Its volatility has declined gradually over time, as it has become more widely distributed and diversified among different types of investors and users. Its institutional involvement has increased dramatically, as more and more corporations, hedge funds, asset managers, pension funds, endowments, and sovereign wealth funds have added bitcoin to their portfolios or treasury reserves. Its mainstream acceptance has grown exponentially, as more and more celebrities, influencers, politicians, regulators, media outlets, and organizations have endorsed or adopted bitcoin or its underlying technology.
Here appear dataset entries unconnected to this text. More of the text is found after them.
-- ==== Sys2Proof/Config.lean ====
section
/-! DEFINITION. Config.lean: the sizes the spec fixes (R8) and the free values, which have no body, so
that a claim about one holds whatever it is. -/

namespace Sys2Proof.Config

/-- Which of the acts that could come next does (log entry 2). -/
opaque pick : Nat → Nat

/-- Which sector a memory-side cache evicts when one leaves (R172 gives no replacement order).
Log entry 39 (DESIGN CHOICE). -/
opaque evict : Nat → Nat

/-- Which value a register read takes while results for the register are outstanding (R25):
counter, register, lane. Log entry 18 (DESIGN CHOICE). -/
opaque staleRead : Nat → Nat → Nat → Nat

/-- The LEN that TRAPINFO takes where no word was read (causes 0x02 with LEN = 0b11, and 0x05).
Log entry 27 (DEDUCED). -/
opaque trapLen : Nat → Nat

/-- Which bytes of an access that is not single-copy atomic are performed before the others (R206): bit i for byte i of the
line. Log entry 142 (DEDUCED). -/
opaque tear : Nat → Nat

/-- Which entry of a full TLB set a walk replaces (R178 gives no replacement order). Log entry 38 (PRESUMED). -/
opaque tlbVictim : Nat → Nat

/-- SHA-256 (R268). Log entry 92 (PRESUMED). -/
opaque sha256 : List Byte → List Byte

/-- The hash of the root public key, in the boot ROM (R268). Log entry 92 (PRESUMED). -/
opaque rootHash : List Byte

/-- Whether a message carries a valid LMS signature under a public key (R268): key, message, signature.
Log entry 92 (PRESUMED). -/
opaque lmsValid : List Byte → List Byte → List Byte → Bool

/-- The public half of the identity key pair that the Gremen controller holds (R268), byte by byte. Log entry 92 (PRESUMED). -/
opaque identityByte : Nat → Byte

/-- The bytes of the identity key's signature with one leaf over a message (R268): leaf, message, place.
Log entry 107 (DESIGN CHOICE). -/
opaque signByte : Nat → List Byte → Nat → Byte

/-- Whether the internal check of a context image still holds (R256, the layout is the chip's own).
Log entry 93 (DEDUCED). -/
opaque imageMark : Nat → W64

/-- The size beyond 16 bytes and the further bytes of a context image (R256). Log entry 93 (DEDUCED). -/
opaque imageSize : Nat → Nat
opaque imageByte : Nat → Nat → Byte

/-- Which overlap value a copy whose ranges overlap in one space reads for a byte (R345). Log entry 75 (DEDUCED). -/
opaque overlapRead : Nat → Nat → Bool

/-- The lane index and the sequence in the key of a record that a copy engine appends inside a heat (R314
gives keys to lanes alone). Log entry 70 (DEDUCED). -/
opaque engineKey : Nat → Nat × Nat

/-- What SAMPLE writes where no weight is above 0 and the running sum passes no target, because the scale or a
weight is not finite (R368 states no result there). Log entry 83 (DESIGN CHOICE). -/
opaque sampleOpen : Nat → BitVec 32 × Bool

/-- Which free id an accepted grid takes (R240). Log entry 88 (DESIGN CHOICE). -/
opaque gridChoice : Nat → Nat

/-- The origin in the event of a host write that met poison (R487 names none). Log entry 109 (DESIGN CHOICE). -/
opaque hostOrigin : Nat → W32

/-- Whether a packet that must wait finds the hold buffers of its port full (R437 gives no size).
Log entry 121 (DESIGN CHOICE). -/
opaque holdFull : Nat → Bool

/-- The requester of a packet that has not come: chip, kind and index, by sending chip and SEQ. Packets of other
requesters pass the gap (R437). Log entry 121 (DESIGN CHOICE). -/
opaque gapRequester : Nat → Nat → Nat × Nat × Nat

/-- The telemetry and power codes of type 0x0E events and of telemetry (R249 leaves them to the part).
Log entry 107 (DESIGN CHOICE). -/
opaque telemetryCode : Nat → W32

def nCores : Nat := 192
def nQuads : Nat := 48
def nStacks : Nat := 8
def nPorts : Nat := 47
def chipNames : Nat := 16416
def logSlots : Nat := 2048
def binSlots : Nat := 256
def poolRows : Nat := 2048
def missEntries : Nat := 64
def copyQueue : Nat := 32
def copyActive : Nat := 4
def matrixTable : Nat := 16
def selectQueue : Nat := 8
def bankQueue : Nat := 64
def eventQueue : Nat := 4096
def holdEntries : Nat := 16384
def stagedRecords : Nat := 16384 + 1048576
def fifoBytes : Nat := 16384
def connSram : Nat := 1024
def firstStagingFrame : Nat := 0xFE800

end Sys2Proof.Config
end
Its social impact has been profound and positive, as it has empowered millions of people around the world with financial inclusion, freedom, privacy, and sovereignty.
These developments have enhanced the credibility and legitimacy of bitcoin as a viable and valuable asset class that deserves recognition and regulation from the SEC. They have also addressed or alleviated some of the main concerns and objections that the SEC has raised in the past regarding bitcoin ETFs, such as market manipulation, fraud, custody, valuation, liquidity, arbitrage, investor protection, and public interest.
In conclusion, the approval of a bitcoin ETF in the US seems to be more likely than ever before, as several factors have converged to create a more favorable environment for the SEC to finally make a historic decision by the end of 2023. The SEC’s new leadership and approach, the growing demand and competition for bitcoin ETFs, and the increasing maturity and adoption of bitcoin are some of the key developments and events that could pave the way for a breakthrough in the crypto space.
A bitcoin ETF could potentially boost the adoption, liquidity, and legitimacy of bitcoin among institutional and retail investors, as well as enhance the innovation and efficiency of the financial market. However, it could also entail some risks and challenges for the crypto industry, such as increased regulation, taxation, centralization, and dilution. Therefore, investors should be aware of both the opportunities and pitfalls of a bitcoin ETF before making any investment decisions.
The SEC now has no other reasons but to approve the ETF!